Matt Weingartenis a Senior Data Engineer who writes about his work and perspectives on the data space on hisMedium blog—go check it out!
This is the finale of a series of posts I have been doing in collaboration with Validio. These posts are by no means sponsored and all thoughts are still my own, using their whitepaper on a next-generation data quality platform (DQP for short) as a driver. This post or collaboration does not imply any vendor agreement between my employer and Validio.
I can’t believe we’re at the end of this series. Time has surely flown by! To summarize all the posts so far, we have:
Part I: Why End-To-End Data Validation Is A Must-Have In Any Data Stack
Part II: Supporting A Wide Range Of Validation Rules
Part III: Everything You Need To Stop Worrying About Unknown Bad Data
Part IV: How Data Teams Should Get Notified About Bad Data
Part V: What Does It Really Take To Fix Bad Data?

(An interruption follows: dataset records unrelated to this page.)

-- ==== Sys2Proof/Laws/FramePodMem.lean ====
section
/-!
SUPPORT. What the operations of Machine/PodMem.lean leave as it was: one lemma per operation, over the parts of the state.
-/
set_option linter.all false
set_option Elab.async false
namespace Sys2Proof.Machine
theorem State.sramSet_frame (s : State) (p : ℕ) (a : ℕ) (d : ℕ) :
    (State.sramSet s p a d).now = s.now ∧ (State.sramSet s p a d).pending = s.pending ∧
    (State.sramSet s p a d).regs0 = s.regs0 ∧ (State.sramSet s p a d).freeCtr = s.freeCtr ∧
    (State.sramSet s p a d).mode = s.mode ∧ (State.sramSet s p a d).mram = s.mram ∧
    (State.sramSet s p a d).sys = s.sys ∧ (State.sramSet s p a d).evt = s.evt ∧ (State.sramSet s p a d).ana = s.ana ∧
    (State.sramSet s p a d).aux = s.aux ∧ (State.sramSet s p a d).flt = s.flt ∧ (State.sramSet s p a d).tim = s.tim ∧
    (State.sramSet s p a d).net = s.net ∧ (State.sramSet s p a d).prt = s.prt ∧ (State.sramSet s p a d).trp = s.trp ∧
    (State.sramSet s p a d).lgc = s.lgc ∧ (State.sramSet s p a d).gsv = s.gsv ∧ (State.sramSet s p a d).tph = s.tph ∧
    (State.sramSet s p a d).oz = s.oz ∧ (State.sramSet s p a d).sec = s.sec ∧ (State.sramSet s p a d).cmd = s.cmd ∧
    (State.sramSet s p a d).regs = s.regs := by
  have hfite := @State.ite_frame
  have hf1 := @State.setPod_frame
  simp [↓hfite, ↓hf1, State.sramSet]

theorem State.lgcWrite_frame (s : State) (a : ℕ) (d : ℕ) :
    (State.lgcWrite s a d).now = s.now ∧ (State.lgcWrite s a d).pending = s.pending ∧
    (State.lgcWrite s a d).regs0 = s.regs0 ∧ (State.lgcWrite s a d).freeCtr = s.freeCtr ∧
    (State.lgcWrite s a d).mode = s.mode ∧ (State.lgcWrite s a d).mram = s.mram ∧
    (State.lgcWrite s a d).sys = s.sys ∧ (State.lgcWrite s a d).evt = s.evt ∧ (State.lgcWrite s a d).ana = s.ana ∧
    (State.lgcWrite s a d).aux = s.aux ∧ (State.lgcWrite s a d).flt = s.flt ∧ (State.lgcWrite s a d).tim = s.tim ∧
    (State.lgcWrite s a d).net = s.net ∧ (State.lgcWrite s a d).prt = s.prt ∧ (State.lgcWrite s a d).trp = s.trp ∧
    (State.lgcWrite s a d).gsv = s.gsv ∧ (State.lgcWrite s a d).tph = s.tph ∧ (State.lgcWrite s a d).oz = s.oz ∧
    (State.lgcWrite s a d).sec = s.sec ∧ (State.lgcWrite s a d).cmd = s.cmd ∧ (State.lgcWrite s a d).regs = s.regs := by
  have hfite := @State.ite_frame
  have hf1 := @State.setProg_frame
  have hf2 := @State.sramSet_frame
  unfold State.lgcWrite
  (repeat' split) <;> simp [↓hfite, ↓hf1, ↓hf2]

theorem State.podWrite_frame (s : State) (p : ℕ) (a : ℕ) (d : ℕ) :
    (State.podWrite s p a d).now = s.now ∧ (State.podWrite s p a d).pending = s.pending ∧
    (State.podWrite s p a d).regs0 = s.regs0 ∧ (State.podWrite s p a d).freeCtr = s.freeCtr ∧
    (State.podWrite s p a d).mode = s.mode ∧ (State.podWrite s p a d).mram = s.mram ∧
    (State.podWrite s p a d).sys = s.sys ∧ (State.podWrite s p a d).evt = s.evt ∧
    (State.podWrite s p a d).ana = s.ana ∧ (State.podWrite s p a d).aux = s.aux ∧
    (State.podWrite s p a d).flt = s.flt ∧ (State.podWrite s p a d).tim = s.tim ∧
    (State.podWrite s p a d).net = s.net ∧ (State.podWrite s p a d).prt = s.prt ∧
    (State.podWrite s p a d).trp = s.trp ∧ (State.podWrite s p a d).gsv = s.gsv ∧
    (State.podWrite s p a d).tph = s.tph ∧ (State.podWrite s p a d).oz = s.oz ∧
    (State.podWrite s p a d).sec = s.sec ∧ (State.podWrite s p a d).cmd = s.cmd ∧
    (State.podWrite s p a d).regs = s.regs := by
  have hfite := @State.ite_frame
  have hf1 := @State.lgcWrite_frame
  have hf2 := @State.sramSet_frame
  simp [↓hfite, ↓hf1, ↓hf2, State.podWrite]
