-- ==== Sys2Proof/Laws/FrameOzaux.lean ====
section
/-!
SUPPORT. What the operations of Machine/Ozaux.lean leave as it was: one lemma per operation, over the parts of the state.
-/
set_option linter.all false
set_option Elab.async false
namespace Sys2Proof.Machine
theorem State.linkEnter_frame (s : State) (l : ℕ) (st : ℕ) :
    (State.linkEnter s l st).now = s.now ∧ (State.linkEnter s l st).pending = s.pending ∧
    (State.linkEnter s l st).regs0 = s.regs0 ∧ (State.linkEnter s l st).freeCtr = s.freeCtr ∧
    (State.linkEnter s l st).mode = s.mode ∧ (State.linkEnter s l st).mram.keyCnt = s.mram.keyCnt ∧
    (State.linkEnter s l st).mram.boot = s.mram.boot ∧ (State.linkEnter s l st).sys = s.sys ∧
    (State.linkEnter s l st).ana = s.ana ∧ (State.linkEnter s l st).aux = s.aux ∧
    (State.linkEnter s l st).flt = s.flt ∧ (State.linkEnter s l st).tim = s.tim ∧
    (State.linkEnter s l st).net = s.net ∧ (State.linkEnter s l st).prt = s.prt ∧
    (State.linkEnter s l st).trp = s.trp ∧ (State.linkEnter s l st).pod = s.pod ∧
    (State.linkEnter s l st).lgc = s.lgc ∧ (State.linkEnter s l st).gsv = s.gsv ∧
    (State.linkEnter s l st).tph = s.tph ∧ (State.linkEnter s l st).oz = s.oz ∧
    (State.linkEnter s l st).sec = s.sec ∧ (State.linkEnter s l st).cmd = s.cmd := by
  have hfite := @State.ite_frame
  have hf1 := @State.raise_frame
  have hf2 := @State.setFlag_frame
  have hf3 := @State.setF_frame
  simp [↓hfite, ↓hf1, ↓hf2, ↓hf3, State.linkEnter]

theorem ozLinkDownEff_frame (l : ℕ) (clk : Bool) (s : State) :
    (ozLinkDownEff l clk s).now = s.now ∧ (ozLinkDownEff l clk s).pending = s.pending ∧
    (ozLinkDownEff l clk s).regs0 = s.regs0 ∧ (ozLinkDownEff l clk s).freeCtr = s.freeCtr ∧
    (ozLinkDownEff l clk s).mode = s.mode ∧ (ozLinkDownEff l clk s).mram.keyCnt = s.mram.keyCnt ∧
    (ozLinkDownEff l clk s).mram.boot = s.mram.boot ∧ (ozLinkDownEff l clk s).sys = s.sys ∧
    (ozLinkDownEff l clk s).ana = s.ana ∧ (ozLinkDownEff l clk s).aux = s.aux ∧ (ozLinkDownEff l clk s).flt = s.flt ∧
    (ozLinkDownEff l clk s).tim = s.tim ∧ (ozLinkDownEff l clk s).net = s.net ∧ (ozLinkDownEff l clk s).prt = s.prt ∧
    (ozLinkDownEff l clk s).trp = s.trp ∧ (ozLinkDownEff l clk s).pod = s.pod ∧ (ozLinkDownEff l clk s).lgc = s.lgc ∧
    (ozLinkDownEff l clk s).gsv = s.gsv ∧ (ozLinkDownEff l clk s).tph = s.tph ∧ (ozLinkDownEff l clk s).sec = s.sec ∧
    (ozLinkDownEff l clk s).cmd = s.cmd := by
  have hfite := @State.ite_frame
  have hf1 := @State.setFlag_frame
  have hf2 := @State.linkEnter_frame
  have hf3 := @State.setLink_frame
  simp [↓hfite, ↓hf1, ↓hf2, ↓hf3, ozLinkDownEff]

theorem ozClockDetectEff_frame (l : ℕ) (s : State) :
    (ozClockDetectEff l s).now = s.now ∧ (ozClockDetectEff l s).pending = s.pending ∧
    (ozClockDetectEff l s).regs0 = s.regs0 ∧ (ozClockDetectEff l s).freeCtr = s.freeCtr ∧
    (ozClockDetectEff l s).mode = s.mode ∧ (ozClockDetectEff l s).mram.keyCnt = s.mram.keyCnt ∧
    (ozClockDetectEff l s).mram.boot = s.mram.boot ∧ (ozClockDetectEff l s).sys = s.sys ∧
    (ozClockDetectEff l s).ana = s.ana ∧ (ozClockDetectEff l s).aux = s.aux ∧ (ozClockDetectEff l s).flt = s.flt ∧
    (ozClockDetectEff l s).tim = s.tim ∧ (ozClockDetectEff l s).net = s.net ∧ (ozClockDetectEff l s).prt = s.prt ∧
    (ozClockDetectEff l s).trp = s.trp ∧ (ozClockDetectEff l s).pod = s.pod ∧ (ozClockDetectEff l s).lgc = s.lgc ∧
    (ozClockDetectEff l s).gsv = s.gsv ∧ (ozClockDetectEff l s).tph = s.tph ∧ (ozClockDetectEff l s).oz = s.oz ∧
    (ozClockDetectEff l s).sec = s.sec ∧ (ozClockDetectEff l s).cmd = s.cmd := by
  have hfite := @State.ite_frame
  have hf1 := @State.linkEnter_frame
  have hf2 := @State.setFlag_frame
  simp [↓hfite, ↓hf1, ↓hf2, ozClockDetectEff]

theorem ozLinkUpEff_frame (l : ℕ) (s : State) :
    (ozLinkUpEff l s).now = s.now ∧ (ozLinkUpEff l s).pending = s.pending ∧ (ozLinkUpEff l s).regs0 = s.regs0 ∧
    (ozLinkUpEff l s).freeCtr = s.freeCtr ∧ (ozLinkUpEff l s).mode = s.mode ∧
    (ozLinkUpEff l s).mram.keyCnt = s.mram.keyCnt ∧ (ozLinkUpEff l s).mram.boot = s.mram.boot ∧
    (ozLinkUpEff l s).sys = s.sys ∧ (ozLinkUpEff l s).ana = s.ana ∧ (ozLinkUpEff l s).aux = s.aux ∧
    (ozLinkUpEff l s).flt = s.flt ∧ (ozLinkUpEff l s).tim = s.tim ∧ (ozLinkUpEff l s).net = s.net ∧
    (ozLinkUpEff l s).prt = s.prt ∧ (ozLinkUpEff l s).trp = s.trp ∧ (ozLinkUpEff l s).pod = s.pod ∧
    (ozLinkUpEff l s).lgc = s.lgc ∧ (ozLinkUpEff l s).gsv = s.gsv ∧ (ozLinkUpEff l s).tph = s.tph ∧
    (ozLinkUpEff l s).sec = s.sec ∧ (ozLinkUpEff l s).cmd = s.cmd := by
  have hfite := @State.ite_frame
  have hf1 := @State.linkEnter_frame
  have hf2 := @State.ozSend_frame
  simp [↓hfite, ↓hf1, ↓hf2, ozLinkUpEff]

theorem State.ozAccept_frame (s : State) (l : ℕ) (lseq : ℕ) :
    (State.ozAccept s l lseq).2.now = s.now ∧ (State.ozAccept s l lseq).2.pending = s.pending ∧
    (State.ozAccept s l lseq).2.regs0 = s.regs0 ∧ (State.ozAccept s l lseq).2.freeCtr = s.freeCtr ∧
    (State.ozAccept s l lseq).2.mode = s.mode ∧ (State.ozAccept s l lseq).2.mram = s.mram ∧
    (State.ozAccept s l lseq).2.sys = s.sys ∧ (State.ozAccept s l lseq).2.evt = s.evt ∧
    (State.ozAccept s l lseq).2.ana = s.ana ∧ (State.ozAccept s l lseq).2.aux = s.aux ∧
    (State.ozAccept s l lseq).2.flt = s.flt ∧ (State.ozAccept s l lseq).2.tim = s.tim ∧
    (State.ozAccept s l lseq).2.net = s.net ∧ (State.ozAccept s l lseq).2.prt = s.prt ∧
    (State.ozAccept s l lseq).2.trp = s.trp ∧ (State.ozAccept s l lseq).2.pod = s.pod ∧
    (State.ozAccept s l lseq).2.lgc = s.lgc ∧ (State.ozAccept s l lseq).2.gsv = s.gsv ∧
    (State.ozAccept s l lseq).2.tph = s.tph ∧ (State.ozAccept s l lseq).2.sec = s.sec ∧
    (State.ozAccept s l lseq).2.cmd = s.cmd ∧ (State.ozAccept s l lseq).2.regs = s.regs := by
  have hf1 := @State.ozSend_frame
  have hf2 := @State.setLink_frame
  simp [↓hf1, ↓hf2, State.ozAccept]

theorem ackReceiveEff_frame (l : ℕ) (lseq : ℕ) (s : State) :
    (ackReceiveEff l lseq s).now = s.now ∧ (ackReceiveEff l lseq s).pending = s.pending ∧
    (ackReceiveEff l lseq s).regs0 = s.regs0 ∧ (ackReceiveEff l lseq s).freeCtr = s.freeCtr ∧
    (ackReceiveEff l lseq s).mode = s.mode ∧ (ackReceiveEff l lseq s).mram = s.mram ∧
    (ackReceiveEff l lseq s).sys = s.sys ∧ (ackReceiveEff l lseq s).evt = s.evt ∧
    (ackReceiveEff l lseq s).ana = s.ana ∧ (ackReceiveEff l lseq s).aux = s.aux ∧
    (ackReceiveEff l lseq s).flt = s.flt ∧ (ackReceiveEff l lseq s).tim = s.tim ∧
    (ackReceiveEff l lseq s).net = s.net ∧ (ackReceiveEff l lseq s).prt = s.prt ∧
    (ackReceiveEff l lseq s).trp = s.trp ∧ (ackReceiveEff l lseq s).pod = s.pod ∧
    (ackReceiveEff l lseq s).lgc = s.lgc ∧ (ackReceiveEff l lseq s).gsv = s.gsv ∧
    (ackReceiveEff l lseq s).tph = s.tph ∧ (ackReceiveEff l lseq s).sec = s.sec ∧
    (ackReceiveEff l lseq s).cmd = s.cmd ∧ (ackReceiveEff l lseq s).regs = s.regs := by
  have hfite := @State.ite_frame
  have hf1 := @State.setLink_frame
  simp [↓hfite, ↓hf1, ackReceiveEff]

theorem State.ozRetry_frame (s : State) (l : ℕ) (lseq : ℕ) :
    (State.ozRetry s l lseq).now = s.now ∧ (State.ozRetry s l lseq).pending = s.pending ∧
    (State.ozRetry s l lseq).regs0 = s.regs0 ∧ (State.ozRetry s l lseq).freeCtr = s.freeCtr ∧
    (State.ozRetry s l lseq).mode = s.mode ∧ (State.ozRetry s l lseq).mram.keyCnt = s.mram.keyCnt ∧
    (State.ozRetry s l lseq).mram.boot = s.mram.boot ∧ (State.ozRetry s l lseq).sys = s.sys ∧
    (State.ozRetry s l lseq).ana = s.ana ∧ (State.ozRetry s l lseq).aux = s.aux ∧
    (State.ozRetry s l lseq).flt = s.flt ∧ (State.ozRetry s l lseq).tim = s.tim ∧
    (State.ozRetry s l lseq).net = s.net ∧ (State.ozRetry s l lseq).prt = s.prt ∧
    (State.ozRetry s l lseq).trp = s.trp ∧ (State.ozRetry s l lseq).pod = s.pod ∧
    (State.ozRetry s l lseq).lgc = s.lgc ∧ (State.ozRetry s l lseq).gsv = s.gsv ∧
    (State.ozRetry s l lseq).tph = s.tph ∧ (State.ozRetry s l lseq).sec = s.sec ∧
    (State.ozRetry s l lseq).cmd = s.cmd := by
  have hf1 := @State.raise_frame
  have hf2 := @State.incSat_frame
  have hf3 := @State.setLink_frame
  have hf4 := @State.ozResend_frame
  simp [↓hf1, ↓hf2, ↓hf3, ↓hf4, State.ozRetry]
  (repeat' split) <;> simp [↓hf1, ↓hf2, ↓hf3, ↓hf4]

theorem nakReceiveEff_frame (l : ℕ) (lseq : ℕ) (s : State) :
    (nakReceiveEff l lseq s).now = s.now ∧ (nakReceiveEff l lseq s).pending = s.pending ∧
    (nakReceiveEff l lseq s).regs0 = s.regs0 ∧ (nakReceiveEff l lseq s).freeCtr = s.freeCtr ∧
    (nakReceiveEff l lseq s).mode = s.mode ∧ (nakReceiveEff l lseq s).mram.keyCnt = s.mram.keyCnt ∧
    (nakReceiveEff l lseq s).mram.boot = s.mram.boot ∧ (nakReceiveEff l lseq s).sys = s.sys ∧
    (nakReceiveEff l lseq s).ana = s.ana ∧ (nakReceiveEff l lseq s).aux = s.aux ∧
    (nakReceiveEff l lseq s).flt = s.flt ∧ (nakReceiveEff l lseq s).tim = s.tim ∧
    (nakReceiveEff l lseq s).net = s.net ∧ (nakReceiveEff l lseq s).prt = s.prt ∧
    (nakReceiveEff l lseq s).trp = s.trp ∧ (nakReceiveEff l lseq s).pod = s.pod ∧
    (nakReceiveEff l lseq s).lgc = s.lgc ∧ (nakReceiveEff l lseq s).gsv = s.gsv ∧
    (nakReceiveEff l lseq s).tph = s.tph ∧ (nakReceiveEff l lseq s).sec = s.sec ∧
    (nakReceiveEff l lseq s).cmd = s.cmd := by
  have hfite := @State.ite_frame
  have hf1 := @State.ozRetry_frame
  simp [↓hfite, ↓hf1, nakReceiveEff]

theorem ackTimeoutEff_frame (l : ℕ) (lseq : ℕ) (s : State) :
    (ackTimeoutEff l lseq s).now = s.now ∧ (ackTimeoutEff l lseq s).pending = s.pending ∧
    (ackTimeoutEff l lseq s).regs0 = s.regs0 ∧ (ackTimeoutEff l lseq s).freeCtr = s.freeCtr ∧
    (ackTimeoutEff l lseq s).mode = s.mode ∧ (ackTimeoutEff l lseq s).mram.keyCnt = s.mram.keyCnt ∧
    (ackTimeoutEff l lseq s).mram.boot = s.mram.boot ∧ (ackTimeoutEff l lseq s).sys = s.sys ∧
    (ackTimeoutEff l lseq s).ana = s.ana ∧ (ackTimeoutEff l lseq s).aux = s.aux ∧
    (ackTimeoutEff l lseq s).flt = s.flt ∧ (ackTimeoutEff l lseq s).tim = s.tim ∧
    (ackTimeoutEff l lseq s).net = s.net ∧ (ackTimeoutEff l lseq s).prt = s.prt ∧
    (ackTimeoutEff l lseq s).trp = s.trp ∧ (ackTimeoutEff l lseq s).pod = s.pod ∧
    (ackTimeoutEff l lseq s).lgc = s.lgc ∧ (ackTimeoutEff l lseq s).gsv = s.gsv ∧
    (ackTimeoutEff l lseq s).tph = s.tph ∧ (ackTimeoutEff l lseq s).sec = s.sec ∧
    (ackTimeoutEff l lseq s).cmd = s.cmd := by
  have hfite := @State.ite_frame
  have hf1 := @State.ozRetry_frame
  unfold ackTimeoutEff
  (repeat' split) <;> simp [↓hfite, ↓hf1]

theorem ozauxCrcErrorEff_frame (l : ℕ) (ty : ℕ) (lseq : ℕ) (s : State) :
    (ozauxCrcErrorEff l ty lseq s).now = s.now ∧ (ozauxCrcErrorEff l ty lseq s).pending = s.pending ∧
    (ozauxCrcErrorEff l ty lseq s).regs0 = s.regs0 ∧ (ozauxCrcErrorEff l ty lseq s).freeCtr = s.freeCtr ∧
    (ozauxCrcErrorEff l ty lseq s).mode = s.mode ∧ (ozauxCrcErrorEff l ty lseq s).mram = s.mram ∧
    (ozauxCrcErrorEff l ty lseq s).sys = s.sys ∧ (ozauxCrcErrorEff l ty lseq s).evt = s.evt ∧
    (ozauxCrcErrorEff l ty lseq s).ana = s.ana ∧ (ozauxCrcErrorEff l ty lseq s).aux = s.aux ∧
    (ozauxCrcErrorEff l ty lseq s).flt = s.flt ∧ (ozauxCrcErrorEff l ty lseq s).tim = s.tim ∧
    (ozauxCrcErrorEff l ty lseq s).net = s.net ∧ (ozauxCrcErrorEff l ty lseq s).prt = s.prt ∧
    (ozauxCrcErrorEff l ty lseq s).trp = s.trp ∧ (ozauxCrcErrorEff l ty lseq s).pod = s.pod ∧
    (ozauxCrcErrorEff l ty lseq s).lgc = s.lgc ∧ (ozauxCrcErrorEff l ty lseq s).gsv = s.gsv ∧
    (ozauxCrcErrorEff l ty lseq s).tph = s.tph ∧ (ozauxCrcErrorEff l ty lseq s).sec = s.sec ∧
    (ozauxCrcErrorEff l ty lseq s).cmd = s.cmd := by
  have hfite := @State.ite_frame
  have hf1 := @State.ozSend_frame
  have hf2 := @State.incSat_frame
  simp [↓hfite, ↓hf1, ↓hf2, ozauxCrcErrorEff]

theorem delayExchangeEff_frame (l : ℕ) (s : State) :
    (delayExchangeEff l s).now = s.now ∧ (delayExchangeEff l s).pending = s.pending ∧
    (delayExchangeEff l s).regs0 = s.regs0 ∧ (delayExchangeEff l s).freeCtr = s.freeCtr ∧
    (delayExchangeEff l s).mode = s.mode ∧ (delayExchangeEff l s).mram = s.mram ∧
    (delayExchangeEff l s).sys = s.sys ∧ (delayExchangeEff l s).evt = s.evt ∧ (delayExchangeEff l s).ana = s.ana ∧
    (delayExchangeEff l s).aux = s.aux ∧ (delayExchangeEff l s).flt = s.flt ∧ (delayExchangeEff l s).tim = s.tim ∧
    (delayExchangeEff l s).net = s.net ∧ (delayExchangeEff l s).prt = s.prt ∧ (delayExchangeEff l s).trp = s.trp ∧
    (delayExchangeEff l s).pod = s.pod ∧ (delayExchangeEff l s).lgc = s.lgc ∧ (delayExchangeEff l s).gsv = s.gsv ∧
    (delayExchangeEff l s).tph = s.tph ∧ (delayExchangeEff l s).sec = s.sec ∧ (delayExchangeEff l s).cmd = s.cmd ∧
    (delayExchangeEff l s).regs = s.regs := by
  have hfite := @State.ite_frame
  have hf1 := @State.setLink_frame
  have hf2 := @State.ozSend_frame
  simp [↓hfite, ↓hf1, ↓hf2, delayExchangeEff]

theorem dlyReqReceiveEff_frame (l : ℕ) (s : State) :
    (dlyReqReceiveEff l s).now = s.now ∧ (dlyReqReceiveEff l s).pending = s.pending ∧
    (dlyReqReceiveEff l s).regs0 = s.regs0 ∧ (dlyReqReceiveEff l s).freeCtr = s.freeCtr ∧
    (dlyReqReceiveEff l s).mode = s.mode ∧ (dlyReqReceiveEff l s).mram = s.mram ∧
    (dlyReqReceiveEff l s).sys = s.sys ∧ (dlyReqReceiveEff l s).evt = s.evt ∧ (dlyReqReceiveEff l s).ana = s.ana ∧
    (dlyReqReceiveEff l s).aux = s.aux ∧ (dlyReqReceiveEff l s).flt = s.flt ∧ (dlyReqReceiveEff l s).tim = s.tim ∧
    (dlyReqReceiveEff l s).net = s.net ∧ (dlyReqReceiveEff l s).prt = s.prt ∧ (dlyReqReceiveEff l s).trp = s.trp ∧
    (dlyReqReceiveEff l s).pod = s.pod ∧ (dlyReqReceiveEff l s).lgc = s.lgc ∧ (dlyReqReceiveEff l s).gsv = s.gsv ∧
    (dlyReqReceiveEff l s).tph = s.tph ∧ (dlyReqReceiveEff l s).sec = s.sec ∧ (dlyReqReceiveEff l s).cmd = s.cmd ∧
    (dlyReqReceiveEff l s).regs = s.regs := by
  have hf1 := @State.ozSend_frame
  simp [↓hf1, dlyReqReceiveEff]

theorem dlyRespReceiveEff_frame (l : ℕ) (turn : ℕ) (s : State) :
    (dlyRespReceiveEff l turn s).now = s.now ∧ (dlyRespReceiveEff l turn s).pending = s.pending ∧
    (dlyRespReceiveEff l turn s).regs0 = s.regs0 ∧ (dlyRespReceiveEff l turn s).freeCtr = s.freeCtr ∧
    (dlyRespReceiveEff l turn s).mode = s.mode ∧ (dlyRespReceiveEff l turn s).mram.keyCnt = s.mram.keyCnt ∧
    (dlyRespReceiveEff l turn s).mram.boot = s.mram.boot ∧ (dlyRespReceiveEff l turn s).sys = s.sys ∧
    (dlyRespReceiveEff l turn s).ana = s.ana ∧ (dlyRespReceiveEff l turn s).aux = s.aux ∧
    (dlyRespReceiveEff l turn s).flt = s.flt ∧ (dlyRespReceiveEff l turn s).tim = s.tim ∧
    (dlyRespReceiveEff l turn s).net = s.net ∧ (dlyRespReceiveEff l turn s).prt = s.prt ∧
    (dlyRespReceiveEff l turn s).trp = s.trp ∧ (dlyRespReceiveEff l turn s).pod = s.pod ∧
    (dlyRespReceiveEff l turn s).lgc = s.lgc ∧ (dlyRespReceiveEff l turn s).gsv = s.gsv ∧
    (dlyRespReceiveEff l turn s).tph = s.tph ∧ (dlyRespReceiveEff l turn s).sec = s.sec ∧
    (dlyRespReceiveEff l turn s).cmd = s.cmd := by
  have hf1 := @State.setLink_frame
  have hf2 := @State.setF_frame
  have hf3 := @State.linkEnter_frame
  have hf4 := @State.raise_frame
  have hf5 := @State.incSat_frame
  simp [↓hf1, ↓hf2, ↓hf3, ↓hf4, ↓hf5, dlyRespReceiveEff]
  (repeat' split) <;> simp [↓hf1, ↓hf2, ↓hf3, ↓hf4, ↓hf5]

Part VI: The Role Of System Performance & Scalability In Data Quality
Part VII: Making Data Quality A Cross-Functional Effort
To conclude our final look at what features are needed to enable a DQP’s success, we’ll focus on deployment and security. Given that data is such an important asset for organizations, it’s impossible for a proper DQP, or any platform that matter, to focus on deployment and security. As someone who works with a variety of tools/platforms on a daily basis, I can say that definitely holds true. Let’s dive deeper.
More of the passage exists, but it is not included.